**EXERCISE REQUIREMENTS:**
Each line with the string "PresentedAsReceived" is to be copied from the records below.

**RECORDS FOR THIS EXERCISE:**
-- ==== Sys2Proof/Laws/PerInstr.lean ====
section
/-! SUPPORT. Statements about each instruction as syntax. Family `PresentedAsReceived`: the triple that
presents an instruction is a received one, of the class its role names (30_encoding.md R90). -/

namespace Sys2Proof.Laws.PresentedAsReceived

/-- The class of byte that a role is presented as. -/
def classOf (opcode : Byte) : ByteRole → ByteClass
  | .command => .command opcode
  | .data b  => .data b

/-- The encoding of `i` is a selected triple of the class `i`'s role names. -/
def Statement (i : Instr) : Prop :=
  (encode i).chipSelect = .low ∧ (encode i).classify = classOf i.opcode i.role

theorem invoff (role : ByteRole) : Statement (.invoff role) := by cases role <;> exact ⟨rfl, rfl⟩
theorem invon (role : ByteRole) : Statement (.invon role) := by cases role <;> exact ⟨rfl, rfl⟩
theorem dispoff (role : ByteRole) : Statement (.dispoff role) := by cases role <;> exact ⟨rfl, rfl⟩
theorem dispon (role : ByteRole) : Statement (.dispon role) := by cases role <;> exact ⟨rfl, rfl⟩
theorem caset (role : ByteRole) : Statement (.caset role) := by cases role <;> exact ⟨rfl, rfl⟩
theorem paset (role : ByteRole) : Statement (.paset role) := by cases role <;> exact ⟨rfl, rfl⟩
theorem ramwr (role : ByteRole) : Statement (.ramwr role) := by cases role <;> exact ⟨rfl, rfl⟩
theorem madctl (role : ByteRole) : Statement (.madctl role) := by cases role <;> exact ⟨rfl, rfl⟩
theorem other (v : Byte) (role : ByteRole) : Statement (.other v role) := by cases role <;> exact ⟨rfl, rfl⟩

end Sys2Proof.Laws.PresentedAsReceived
end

**ANSWER TO THE EXERCISE:**
/-! SUPPORT. Statements about each instruction as syntax. Family `PresentedAsReceived`: the triple that
namespace Sys2Proof.Laws.PresentedAsReceived
end Sys2Proof.Laws.PresentedAsReceived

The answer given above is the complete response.